Using the entries below, output each line exactly from the first through the one that contains "open Sys2Proof".

## Source data
-*-

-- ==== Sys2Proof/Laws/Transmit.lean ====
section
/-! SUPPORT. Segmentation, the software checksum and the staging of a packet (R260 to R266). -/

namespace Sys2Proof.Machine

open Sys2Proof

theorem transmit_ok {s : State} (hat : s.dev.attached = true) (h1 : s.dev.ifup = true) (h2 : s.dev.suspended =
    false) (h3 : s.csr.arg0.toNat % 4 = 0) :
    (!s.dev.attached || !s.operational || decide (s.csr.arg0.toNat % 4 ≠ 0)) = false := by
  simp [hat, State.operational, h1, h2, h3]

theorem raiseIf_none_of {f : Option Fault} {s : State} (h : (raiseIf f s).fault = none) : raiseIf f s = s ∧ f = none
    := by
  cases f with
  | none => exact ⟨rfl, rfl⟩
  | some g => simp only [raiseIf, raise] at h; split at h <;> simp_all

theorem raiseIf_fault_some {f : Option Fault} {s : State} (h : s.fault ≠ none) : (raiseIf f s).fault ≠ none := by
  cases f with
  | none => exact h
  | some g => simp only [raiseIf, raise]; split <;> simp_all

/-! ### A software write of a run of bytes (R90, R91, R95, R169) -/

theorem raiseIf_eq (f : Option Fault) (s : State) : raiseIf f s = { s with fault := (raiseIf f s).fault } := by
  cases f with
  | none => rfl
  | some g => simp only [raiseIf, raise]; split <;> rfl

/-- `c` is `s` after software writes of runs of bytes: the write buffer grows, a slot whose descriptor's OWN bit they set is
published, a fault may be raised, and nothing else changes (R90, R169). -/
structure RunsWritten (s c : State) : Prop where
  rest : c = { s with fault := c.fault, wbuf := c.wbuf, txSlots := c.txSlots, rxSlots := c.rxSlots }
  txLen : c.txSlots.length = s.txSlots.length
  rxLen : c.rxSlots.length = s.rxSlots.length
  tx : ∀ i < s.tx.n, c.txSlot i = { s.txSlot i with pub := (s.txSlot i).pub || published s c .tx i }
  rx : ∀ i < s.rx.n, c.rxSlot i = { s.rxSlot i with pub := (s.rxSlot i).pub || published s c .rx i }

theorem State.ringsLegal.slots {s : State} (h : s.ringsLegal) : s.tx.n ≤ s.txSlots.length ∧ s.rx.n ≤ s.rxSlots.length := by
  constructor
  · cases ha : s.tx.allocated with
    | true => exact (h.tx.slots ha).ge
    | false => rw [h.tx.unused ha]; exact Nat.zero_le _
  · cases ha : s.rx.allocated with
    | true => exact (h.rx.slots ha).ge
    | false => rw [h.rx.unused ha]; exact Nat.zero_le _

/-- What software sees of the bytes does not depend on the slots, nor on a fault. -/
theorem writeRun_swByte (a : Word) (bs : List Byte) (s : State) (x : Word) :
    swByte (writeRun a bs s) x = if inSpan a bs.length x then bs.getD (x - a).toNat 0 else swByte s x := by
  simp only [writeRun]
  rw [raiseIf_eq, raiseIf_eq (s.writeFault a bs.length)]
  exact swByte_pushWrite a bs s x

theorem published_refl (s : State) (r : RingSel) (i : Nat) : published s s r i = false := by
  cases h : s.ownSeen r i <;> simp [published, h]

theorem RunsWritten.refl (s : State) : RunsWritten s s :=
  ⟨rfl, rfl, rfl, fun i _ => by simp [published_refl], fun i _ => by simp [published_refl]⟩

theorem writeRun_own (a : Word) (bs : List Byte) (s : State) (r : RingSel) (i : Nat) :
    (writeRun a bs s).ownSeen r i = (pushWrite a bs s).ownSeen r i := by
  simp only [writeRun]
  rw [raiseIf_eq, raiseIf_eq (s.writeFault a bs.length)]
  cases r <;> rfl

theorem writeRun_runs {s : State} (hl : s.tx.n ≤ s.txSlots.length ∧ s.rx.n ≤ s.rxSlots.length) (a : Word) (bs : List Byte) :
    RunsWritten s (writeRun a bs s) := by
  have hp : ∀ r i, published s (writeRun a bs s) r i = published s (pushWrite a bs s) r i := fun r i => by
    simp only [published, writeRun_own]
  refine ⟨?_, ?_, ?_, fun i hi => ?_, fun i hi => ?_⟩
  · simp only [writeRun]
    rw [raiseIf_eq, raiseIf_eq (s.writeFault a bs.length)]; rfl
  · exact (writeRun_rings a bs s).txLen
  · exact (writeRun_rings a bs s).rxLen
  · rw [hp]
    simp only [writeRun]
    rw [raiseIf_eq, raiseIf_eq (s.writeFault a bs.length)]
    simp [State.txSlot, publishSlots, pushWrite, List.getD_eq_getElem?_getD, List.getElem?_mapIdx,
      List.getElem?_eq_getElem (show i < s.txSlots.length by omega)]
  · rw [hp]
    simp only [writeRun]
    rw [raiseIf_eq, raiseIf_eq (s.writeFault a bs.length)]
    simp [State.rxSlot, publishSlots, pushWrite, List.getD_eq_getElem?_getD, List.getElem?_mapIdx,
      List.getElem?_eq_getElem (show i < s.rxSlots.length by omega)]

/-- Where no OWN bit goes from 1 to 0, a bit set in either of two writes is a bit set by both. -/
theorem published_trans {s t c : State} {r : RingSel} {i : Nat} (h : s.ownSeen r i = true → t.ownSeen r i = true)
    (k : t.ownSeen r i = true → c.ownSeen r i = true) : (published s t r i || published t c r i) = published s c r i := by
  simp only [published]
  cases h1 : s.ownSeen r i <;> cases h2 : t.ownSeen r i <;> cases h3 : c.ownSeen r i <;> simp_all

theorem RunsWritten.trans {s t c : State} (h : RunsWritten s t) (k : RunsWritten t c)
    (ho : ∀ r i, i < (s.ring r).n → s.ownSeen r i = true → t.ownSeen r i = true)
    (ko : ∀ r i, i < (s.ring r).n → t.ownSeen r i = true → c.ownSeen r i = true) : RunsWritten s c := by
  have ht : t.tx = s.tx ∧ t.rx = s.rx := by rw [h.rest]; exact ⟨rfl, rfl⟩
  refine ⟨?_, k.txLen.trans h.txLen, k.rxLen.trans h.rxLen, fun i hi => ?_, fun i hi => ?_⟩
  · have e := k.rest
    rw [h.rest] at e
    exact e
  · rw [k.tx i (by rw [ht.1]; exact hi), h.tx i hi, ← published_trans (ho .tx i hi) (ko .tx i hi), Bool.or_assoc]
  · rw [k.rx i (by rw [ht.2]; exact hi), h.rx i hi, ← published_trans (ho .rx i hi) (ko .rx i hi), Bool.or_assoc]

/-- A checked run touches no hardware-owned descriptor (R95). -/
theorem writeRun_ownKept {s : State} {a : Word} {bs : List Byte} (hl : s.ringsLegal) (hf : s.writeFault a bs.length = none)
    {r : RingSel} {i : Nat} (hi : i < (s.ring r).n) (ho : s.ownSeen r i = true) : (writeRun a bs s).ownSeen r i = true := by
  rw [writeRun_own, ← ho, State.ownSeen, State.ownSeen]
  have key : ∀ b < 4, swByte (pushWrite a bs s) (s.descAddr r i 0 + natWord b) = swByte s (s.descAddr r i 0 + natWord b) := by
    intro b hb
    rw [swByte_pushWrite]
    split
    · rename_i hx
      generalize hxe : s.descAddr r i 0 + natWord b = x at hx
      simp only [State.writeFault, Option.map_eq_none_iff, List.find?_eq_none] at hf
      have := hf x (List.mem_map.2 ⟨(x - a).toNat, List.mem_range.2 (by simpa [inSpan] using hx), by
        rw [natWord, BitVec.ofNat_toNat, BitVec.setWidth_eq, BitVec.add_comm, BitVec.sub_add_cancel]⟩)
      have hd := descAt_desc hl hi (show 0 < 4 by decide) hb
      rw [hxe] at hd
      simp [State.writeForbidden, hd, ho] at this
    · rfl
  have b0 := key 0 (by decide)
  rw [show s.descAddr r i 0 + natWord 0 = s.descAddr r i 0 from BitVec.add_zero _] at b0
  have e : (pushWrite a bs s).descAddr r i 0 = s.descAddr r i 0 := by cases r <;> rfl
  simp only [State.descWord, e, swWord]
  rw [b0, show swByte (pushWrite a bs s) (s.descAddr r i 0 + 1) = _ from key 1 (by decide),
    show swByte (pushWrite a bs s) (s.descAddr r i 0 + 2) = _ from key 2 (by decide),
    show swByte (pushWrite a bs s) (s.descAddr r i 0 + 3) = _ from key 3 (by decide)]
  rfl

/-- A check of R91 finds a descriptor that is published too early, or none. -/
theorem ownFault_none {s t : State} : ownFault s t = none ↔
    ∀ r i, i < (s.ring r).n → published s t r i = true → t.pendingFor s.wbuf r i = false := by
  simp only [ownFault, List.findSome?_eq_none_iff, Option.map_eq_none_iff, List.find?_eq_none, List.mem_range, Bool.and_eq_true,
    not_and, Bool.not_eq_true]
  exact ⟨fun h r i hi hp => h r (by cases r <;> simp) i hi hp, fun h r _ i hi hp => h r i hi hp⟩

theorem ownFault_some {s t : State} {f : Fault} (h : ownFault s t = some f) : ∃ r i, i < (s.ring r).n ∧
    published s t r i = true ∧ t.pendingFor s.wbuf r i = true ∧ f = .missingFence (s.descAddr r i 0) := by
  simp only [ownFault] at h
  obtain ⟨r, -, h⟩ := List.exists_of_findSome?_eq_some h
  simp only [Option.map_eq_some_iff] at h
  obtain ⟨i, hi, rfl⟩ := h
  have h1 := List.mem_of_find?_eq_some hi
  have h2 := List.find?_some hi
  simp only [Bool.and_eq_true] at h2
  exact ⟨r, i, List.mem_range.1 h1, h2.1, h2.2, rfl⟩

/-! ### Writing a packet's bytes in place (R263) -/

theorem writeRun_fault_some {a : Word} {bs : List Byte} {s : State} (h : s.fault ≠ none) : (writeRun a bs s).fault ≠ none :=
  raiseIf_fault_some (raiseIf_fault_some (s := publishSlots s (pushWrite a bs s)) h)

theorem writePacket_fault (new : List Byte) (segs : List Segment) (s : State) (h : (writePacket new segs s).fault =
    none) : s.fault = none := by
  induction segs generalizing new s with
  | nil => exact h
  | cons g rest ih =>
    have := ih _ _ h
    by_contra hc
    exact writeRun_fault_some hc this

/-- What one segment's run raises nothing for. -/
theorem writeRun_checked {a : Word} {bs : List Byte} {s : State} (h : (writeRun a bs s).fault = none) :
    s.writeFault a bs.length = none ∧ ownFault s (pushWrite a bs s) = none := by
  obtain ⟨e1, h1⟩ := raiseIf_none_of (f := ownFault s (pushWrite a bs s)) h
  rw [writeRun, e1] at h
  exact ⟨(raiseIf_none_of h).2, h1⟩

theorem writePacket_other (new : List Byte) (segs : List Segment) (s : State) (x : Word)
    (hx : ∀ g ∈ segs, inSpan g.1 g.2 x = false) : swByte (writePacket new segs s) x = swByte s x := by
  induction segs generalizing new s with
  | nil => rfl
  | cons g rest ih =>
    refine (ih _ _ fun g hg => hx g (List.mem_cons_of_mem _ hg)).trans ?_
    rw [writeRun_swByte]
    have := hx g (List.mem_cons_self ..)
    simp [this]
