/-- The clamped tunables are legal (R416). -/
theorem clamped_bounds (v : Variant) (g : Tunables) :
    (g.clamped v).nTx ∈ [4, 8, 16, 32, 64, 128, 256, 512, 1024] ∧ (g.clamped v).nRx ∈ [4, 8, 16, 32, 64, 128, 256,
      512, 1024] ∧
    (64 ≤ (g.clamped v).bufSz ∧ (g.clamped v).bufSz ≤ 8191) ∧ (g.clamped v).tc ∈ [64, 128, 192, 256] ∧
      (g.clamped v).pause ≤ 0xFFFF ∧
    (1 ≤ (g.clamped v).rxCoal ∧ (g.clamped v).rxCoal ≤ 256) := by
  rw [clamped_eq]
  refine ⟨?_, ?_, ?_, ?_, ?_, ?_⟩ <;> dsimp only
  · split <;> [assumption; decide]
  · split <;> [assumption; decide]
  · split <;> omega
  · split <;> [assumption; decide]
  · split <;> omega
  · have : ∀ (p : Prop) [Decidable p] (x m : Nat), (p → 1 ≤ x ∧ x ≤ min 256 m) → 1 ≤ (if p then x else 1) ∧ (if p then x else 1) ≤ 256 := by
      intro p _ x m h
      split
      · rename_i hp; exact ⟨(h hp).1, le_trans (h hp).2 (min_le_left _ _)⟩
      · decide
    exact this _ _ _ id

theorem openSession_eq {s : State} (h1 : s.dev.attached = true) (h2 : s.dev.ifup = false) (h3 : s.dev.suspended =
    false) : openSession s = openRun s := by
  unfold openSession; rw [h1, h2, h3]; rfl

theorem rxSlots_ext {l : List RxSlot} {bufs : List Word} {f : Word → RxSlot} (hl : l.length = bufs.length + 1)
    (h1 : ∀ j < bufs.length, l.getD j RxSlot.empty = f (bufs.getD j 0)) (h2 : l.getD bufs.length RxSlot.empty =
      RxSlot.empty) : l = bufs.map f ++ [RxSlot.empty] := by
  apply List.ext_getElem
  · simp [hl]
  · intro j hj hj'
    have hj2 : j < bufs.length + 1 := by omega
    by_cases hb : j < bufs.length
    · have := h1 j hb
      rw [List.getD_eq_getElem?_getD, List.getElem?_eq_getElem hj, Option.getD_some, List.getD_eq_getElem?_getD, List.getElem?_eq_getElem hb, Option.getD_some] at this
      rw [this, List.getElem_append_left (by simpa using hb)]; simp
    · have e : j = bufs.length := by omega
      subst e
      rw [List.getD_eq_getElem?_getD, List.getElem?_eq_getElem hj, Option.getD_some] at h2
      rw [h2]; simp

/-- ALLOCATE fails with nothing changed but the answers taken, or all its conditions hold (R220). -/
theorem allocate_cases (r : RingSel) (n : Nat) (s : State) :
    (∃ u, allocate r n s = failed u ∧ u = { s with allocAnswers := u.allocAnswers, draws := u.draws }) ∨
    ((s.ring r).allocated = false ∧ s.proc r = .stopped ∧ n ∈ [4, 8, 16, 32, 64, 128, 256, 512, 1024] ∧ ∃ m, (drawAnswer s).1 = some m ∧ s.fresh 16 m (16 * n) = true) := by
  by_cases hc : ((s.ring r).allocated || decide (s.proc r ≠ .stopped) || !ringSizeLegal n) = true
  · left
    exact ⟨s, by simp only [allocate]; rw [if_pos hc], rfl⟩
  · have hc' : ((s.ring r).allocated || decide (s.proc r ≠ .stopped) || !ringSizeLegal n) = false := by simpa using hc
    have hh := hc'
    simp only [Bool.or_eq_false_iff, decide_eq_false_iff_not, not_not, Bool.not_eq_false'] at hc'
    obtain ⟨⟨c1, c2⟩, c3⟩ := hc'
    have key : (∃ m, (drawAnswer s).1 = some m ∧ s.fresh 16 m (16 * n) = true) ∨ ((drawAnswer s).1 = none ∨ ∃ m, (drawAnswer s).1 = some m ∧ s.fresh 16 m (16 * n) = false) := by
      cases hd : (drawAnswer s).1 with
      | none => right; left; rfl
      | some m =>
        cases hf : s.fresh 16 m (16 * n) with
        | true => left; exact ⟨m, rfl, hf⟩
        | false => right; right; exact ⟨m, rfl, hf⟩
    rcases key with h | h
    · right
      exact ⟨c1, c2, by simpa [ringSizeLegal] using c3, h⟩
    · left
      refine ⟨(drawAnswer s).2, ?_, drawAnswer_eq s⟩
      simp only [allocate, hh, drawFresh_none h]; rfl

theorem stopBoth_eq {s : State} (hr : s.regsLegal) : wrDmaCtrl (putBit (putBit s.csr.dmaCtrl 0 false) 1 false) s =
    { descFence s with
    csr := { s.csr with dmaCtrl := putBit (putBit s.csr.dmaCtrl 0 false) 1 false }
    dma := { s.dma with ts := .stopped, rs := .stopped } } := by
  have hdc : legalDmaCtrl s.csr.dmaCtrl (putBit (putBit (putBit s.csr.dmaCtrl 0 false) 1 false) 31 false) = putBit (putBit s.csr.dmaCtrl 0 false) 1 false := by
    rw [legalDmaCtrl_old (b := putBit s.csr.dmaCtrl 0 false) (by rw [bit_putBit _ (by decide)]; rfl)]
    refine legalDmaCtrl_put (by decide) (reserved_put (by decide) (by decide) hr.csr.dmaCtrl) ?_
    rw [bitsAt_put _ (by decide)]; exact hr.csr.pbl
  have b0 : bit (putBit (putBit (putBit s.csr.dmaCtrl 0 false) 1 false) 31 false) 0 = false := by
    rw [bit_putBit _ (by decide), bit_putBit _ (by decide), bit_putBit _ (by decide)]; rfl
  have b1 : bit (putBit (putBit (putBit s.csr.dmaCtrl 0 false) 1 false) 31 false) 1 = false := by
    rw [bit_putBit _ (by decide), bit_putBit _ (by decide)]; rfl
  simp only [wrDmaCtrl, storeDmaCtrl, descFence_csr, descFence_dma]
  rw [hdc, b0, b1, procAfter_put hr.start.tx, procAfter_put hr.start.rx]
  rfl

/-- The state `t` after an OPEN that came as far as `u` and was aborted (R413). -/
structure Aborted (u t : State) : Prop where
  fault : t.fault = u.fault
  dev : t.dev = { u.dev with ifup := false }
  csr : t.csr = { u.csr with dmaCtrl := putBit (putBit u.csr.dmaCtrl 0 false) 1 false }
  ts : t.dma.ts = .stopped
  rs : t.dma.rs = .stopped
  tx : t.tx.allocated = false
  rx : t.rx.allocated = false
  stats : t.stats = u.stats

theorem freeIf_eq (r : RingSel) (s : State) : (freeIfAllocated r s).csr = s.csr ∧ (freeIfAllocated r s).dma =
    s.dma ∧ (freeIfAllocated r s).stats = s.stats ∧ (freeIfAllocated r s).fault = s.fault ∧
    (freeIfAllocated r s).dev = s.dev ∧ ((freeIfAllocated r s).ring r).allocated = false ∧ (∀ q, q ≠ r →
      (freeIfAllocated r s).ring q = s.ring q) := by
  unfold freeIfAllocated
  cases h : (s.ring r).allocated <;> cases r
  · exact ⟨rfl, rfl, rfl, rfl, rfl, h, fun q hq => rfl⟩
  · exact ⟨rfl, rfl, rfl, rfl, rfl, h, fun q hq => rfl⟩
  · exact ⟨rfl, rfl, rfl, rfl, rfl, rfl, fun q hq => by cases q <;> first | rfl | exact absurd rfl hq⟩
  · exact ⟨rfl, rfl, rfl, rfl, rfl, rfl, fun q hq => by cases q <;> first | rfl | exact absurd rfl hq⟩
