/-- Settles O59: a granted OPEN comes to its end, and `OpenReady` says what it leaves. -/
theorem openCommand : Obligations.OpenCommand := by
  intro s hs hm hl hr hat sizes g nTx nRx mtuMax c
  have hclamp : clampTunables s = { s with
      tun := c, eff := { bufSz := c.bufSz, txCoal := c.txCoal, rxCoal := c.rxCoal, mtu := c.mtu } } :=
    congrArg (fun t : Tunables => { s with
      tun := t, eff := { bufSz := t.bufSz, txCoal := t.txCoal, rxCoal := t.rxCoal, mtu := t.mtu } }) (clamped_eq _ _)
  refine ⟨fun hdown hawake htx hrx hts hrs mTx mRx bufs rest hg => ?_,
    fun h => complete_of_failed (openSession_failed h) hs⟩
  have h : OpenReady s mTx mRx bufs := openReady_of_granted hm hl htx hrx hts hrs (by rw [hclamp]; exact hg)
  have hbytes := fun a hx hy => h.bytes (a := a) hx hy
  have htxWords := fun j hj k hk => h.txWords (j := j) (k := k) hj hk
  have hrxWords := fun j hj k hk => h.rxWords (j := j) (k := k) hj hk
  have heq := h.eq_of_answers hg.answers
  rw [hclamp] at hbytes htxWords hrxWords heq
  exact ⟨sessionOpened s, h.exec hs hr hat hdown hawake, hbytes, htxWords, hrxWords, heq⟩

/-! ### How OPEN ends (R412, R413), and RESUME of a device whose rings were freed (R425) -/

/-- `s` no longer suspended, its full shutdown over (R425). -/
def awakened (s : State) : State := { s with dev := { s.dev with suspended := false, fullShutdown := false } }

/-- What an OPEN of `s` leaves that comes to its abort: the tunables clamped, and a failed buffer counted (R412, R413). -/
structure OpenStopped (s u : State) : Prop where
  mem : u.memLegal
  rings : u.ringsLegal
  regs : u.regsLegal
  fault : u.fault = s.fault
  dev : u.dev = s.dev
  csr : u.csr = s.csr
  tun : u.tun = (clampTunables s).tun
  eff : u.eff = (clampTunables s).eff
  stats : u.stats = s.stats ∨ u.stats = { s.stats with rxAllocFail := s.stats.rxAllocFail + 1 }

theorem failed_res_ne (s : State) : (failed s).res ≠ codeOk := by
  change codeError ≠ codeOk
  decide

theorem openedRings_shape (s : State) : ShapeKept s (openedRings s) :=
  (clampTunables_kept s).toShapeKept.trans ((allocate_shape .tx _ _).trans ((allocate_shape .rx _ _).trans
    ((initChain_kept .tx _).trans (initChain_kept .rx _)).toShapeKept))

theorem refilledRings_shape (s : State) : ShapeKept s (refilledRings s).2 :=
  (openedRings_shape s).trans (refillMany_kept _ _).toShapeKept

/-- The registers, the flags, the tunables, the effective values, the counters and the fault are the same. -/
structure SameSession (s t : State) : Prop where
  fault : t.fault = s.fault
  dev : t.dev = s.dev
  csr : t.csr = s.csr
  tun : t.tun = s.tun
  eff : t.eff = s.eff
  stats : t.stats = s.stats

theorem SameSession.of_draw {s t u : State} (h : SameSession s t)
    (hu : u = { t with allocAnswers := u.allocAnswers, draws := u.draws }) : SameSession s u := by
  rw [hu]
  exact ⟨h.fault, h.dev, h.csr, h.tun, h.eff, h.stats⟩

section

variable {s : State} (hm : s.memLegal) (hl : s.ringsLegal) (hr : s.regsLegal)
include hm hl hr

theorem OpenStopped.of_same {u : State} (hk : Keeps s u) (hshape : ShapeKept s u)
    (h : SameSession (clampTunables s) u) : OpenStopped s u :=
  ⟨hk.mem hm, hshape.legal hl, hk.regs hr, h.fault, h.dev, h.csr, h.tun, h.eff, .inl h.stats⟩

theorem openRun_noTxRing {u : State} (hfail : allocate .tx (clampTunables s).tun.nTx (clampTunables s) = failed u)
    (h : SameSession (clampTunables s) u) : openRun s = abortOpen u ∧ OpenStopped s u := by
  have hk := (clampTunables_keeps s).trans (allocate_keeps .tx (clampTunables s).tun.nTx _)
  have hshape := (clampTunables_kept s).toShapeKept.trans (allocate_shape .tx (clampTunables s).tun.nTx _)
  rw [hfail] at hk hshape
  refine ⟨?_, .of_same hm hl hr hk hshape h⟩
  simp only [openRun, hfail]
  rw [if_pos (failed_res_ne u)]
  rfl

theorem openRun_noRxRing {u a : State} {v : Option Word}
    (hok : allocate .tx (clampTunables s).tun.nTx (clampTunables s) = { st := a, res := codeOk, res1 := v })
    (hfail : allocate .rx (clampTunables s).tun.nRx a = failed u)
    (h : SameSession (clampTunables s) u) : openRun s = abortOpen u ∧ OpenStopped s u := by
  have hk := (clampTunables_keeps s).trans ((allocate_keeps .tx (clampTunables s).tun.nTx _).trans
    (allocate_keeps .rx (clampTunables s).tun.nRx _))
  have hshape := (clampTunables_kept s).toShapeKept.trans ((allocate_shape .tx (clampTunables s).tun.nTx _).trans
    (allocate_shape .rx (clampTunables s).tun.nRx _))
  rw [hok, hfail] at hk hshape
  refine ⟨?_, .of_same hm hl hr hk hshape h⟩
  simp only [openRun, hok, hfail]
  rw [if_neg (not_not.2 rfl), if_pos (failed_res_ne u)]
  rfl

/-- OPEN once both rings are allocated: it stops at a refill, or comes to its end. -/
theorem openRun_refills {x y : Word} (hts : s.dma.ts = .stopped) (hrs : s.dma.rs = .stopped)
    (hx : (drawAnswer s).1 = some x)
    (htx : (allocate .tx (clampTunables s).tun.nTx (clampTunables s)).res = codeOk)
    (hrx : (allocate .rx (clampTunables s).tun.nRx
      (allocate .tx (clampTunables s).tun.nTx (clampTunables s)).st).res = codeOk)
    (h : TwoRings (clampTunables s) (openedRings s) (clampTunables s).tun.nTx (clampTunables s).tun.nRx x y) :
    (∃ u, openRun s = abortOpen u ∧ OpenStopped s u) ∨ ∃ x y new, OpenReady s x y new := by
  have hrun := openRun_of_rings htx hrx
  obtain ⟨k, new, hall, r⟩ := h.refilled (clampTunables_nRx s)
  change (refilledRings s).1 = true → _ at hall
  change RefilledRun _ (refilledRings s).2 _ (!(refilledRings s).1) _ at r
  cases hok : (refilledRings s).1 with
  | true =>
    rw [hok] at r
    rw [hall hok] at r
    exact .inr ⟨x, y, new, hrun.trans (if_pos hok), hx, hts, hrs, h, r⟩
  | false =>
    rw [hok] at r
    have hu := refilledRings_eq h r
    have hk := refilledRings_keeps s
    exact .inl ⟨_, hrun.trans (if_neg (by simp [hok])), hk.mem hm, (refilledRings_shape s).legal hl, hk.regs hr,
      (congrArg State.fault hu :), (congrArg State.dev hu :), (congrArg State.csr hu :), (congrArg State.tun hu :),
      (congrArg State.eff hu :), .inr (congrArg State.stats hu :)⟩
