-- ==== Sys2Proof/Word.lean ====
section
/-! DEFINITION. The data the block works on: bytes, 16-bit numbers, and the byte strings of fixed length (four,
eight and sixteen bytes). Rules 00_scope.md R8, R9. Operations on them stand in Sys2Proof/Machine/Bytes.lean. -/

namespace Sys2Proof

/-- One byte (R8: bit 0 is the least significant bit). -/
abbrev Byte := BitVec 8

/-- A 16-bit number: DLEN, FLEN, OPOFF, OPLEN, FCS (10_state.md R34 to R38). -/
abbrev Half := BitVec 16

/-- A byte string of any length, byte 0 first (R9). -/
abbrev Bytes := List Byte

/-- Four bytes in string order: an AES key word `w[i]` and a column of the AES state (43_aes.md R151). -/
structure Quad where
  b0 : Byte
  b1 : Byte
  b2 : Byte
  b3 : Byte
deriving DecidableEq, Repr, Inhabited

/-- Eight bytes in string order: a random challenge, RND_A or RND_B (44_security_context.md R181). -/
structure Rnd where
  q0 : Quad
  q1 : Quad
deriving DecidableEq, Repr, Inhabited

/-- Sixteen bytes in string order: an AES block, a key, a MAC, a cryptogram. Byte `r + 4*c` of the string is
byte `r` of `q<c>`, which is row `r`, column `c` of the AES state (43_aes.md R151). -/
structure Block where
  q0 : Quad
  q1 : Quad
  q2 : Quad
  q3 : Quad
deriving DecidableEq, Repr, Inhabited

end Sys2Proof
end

-*-

## Exercise solution
-- ==== Sys2Proof/Laws/Transmit.lean ====
section
/-! SUPPORT. Segmentation, the software checksum and the staging of a packet (R260 to R266). -/

namespace Sys2Proof.Machine

open Sys2Proof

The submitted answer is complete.